The event in Italian on the “Importance of non-traditional hospitality industry for tourist economy in Veneto” (June 28th, 10am, San Giobbe) will start with the introduction of the report written within the Veneto Observatory on Tourism in 2016 by professors and researchers Jan van der Borg, Dario Bertocchi, Nicola Camatti, Marco Olivi.

A roundtable will gather Gianangelo Bellati (Unioncamere), Nicola Callegaro (City of Venice), Tommaso Bortoluzzi (Associazione dei bed&breakfast, affittacamere ed appartamenti del Veneto - ABBAV), Stefan Marchioro (Veneto Region), Elio Dazzo (Chamber of Commerce of Venice, Rovigo and the Laguna delta).

The analysis of Airbnb data allowed professor Jan Van Der Borg’s research team to ‘take a picture’ of the supply and demand of a phenomenon “that has now exploded, evolved and been consolidated in Veneto too”.

The data collection of November 2016 and the previous year showed that: 10.179 inhabitants of Veneto let rooms and entire properties for rent through Airbnb for an average of 131 EUR per day, representing about 9 thousand EUR per day throughout the region.
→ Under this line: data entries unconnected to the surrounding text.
-- ==== Sys2Proof/Word.lean ====
section
/-!
DEFINITION. The words of the machine: a byte (20_memory R70), a 32-bit register value or address (00_scope R2, R7),
and the number of a register (30_encoding R104: a 5-bit field).
-/

namespace Sys2Proof

/-- One byte of memory. -/
abbrev Byte := BitVec 8

/-- A register value, an address or an instruction word: 32 bits (00_scope R2). -/
abbrev Word := BitVec 32

/-- The value of a 5-bit register field (00_scope R7: 32 registers per bank). -/
abbrev RegNum := BitVec 5

end Sys2Proof
end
Van Der Borg comments: “Studying the dimension and the impact of the non-traditional hosting industry brings us inevitably once again to think about competitiveness and sustainability of tourist destinations and to focus on the effective implications on the tourist offer of the Veneto region: Who is this new 2.0 tourist and how do the overnight stay habits - in particular in terms of length - as well as the expenditure and the geographic impact affected?”

Being able to access this large database enabled the extrapolation of the information, covering the gap of official statistics. A specific investigation in collaboration with ABBAV on the supply side confirmed indeed as correct the intuition of interpreting such data as representative of the phenomenon.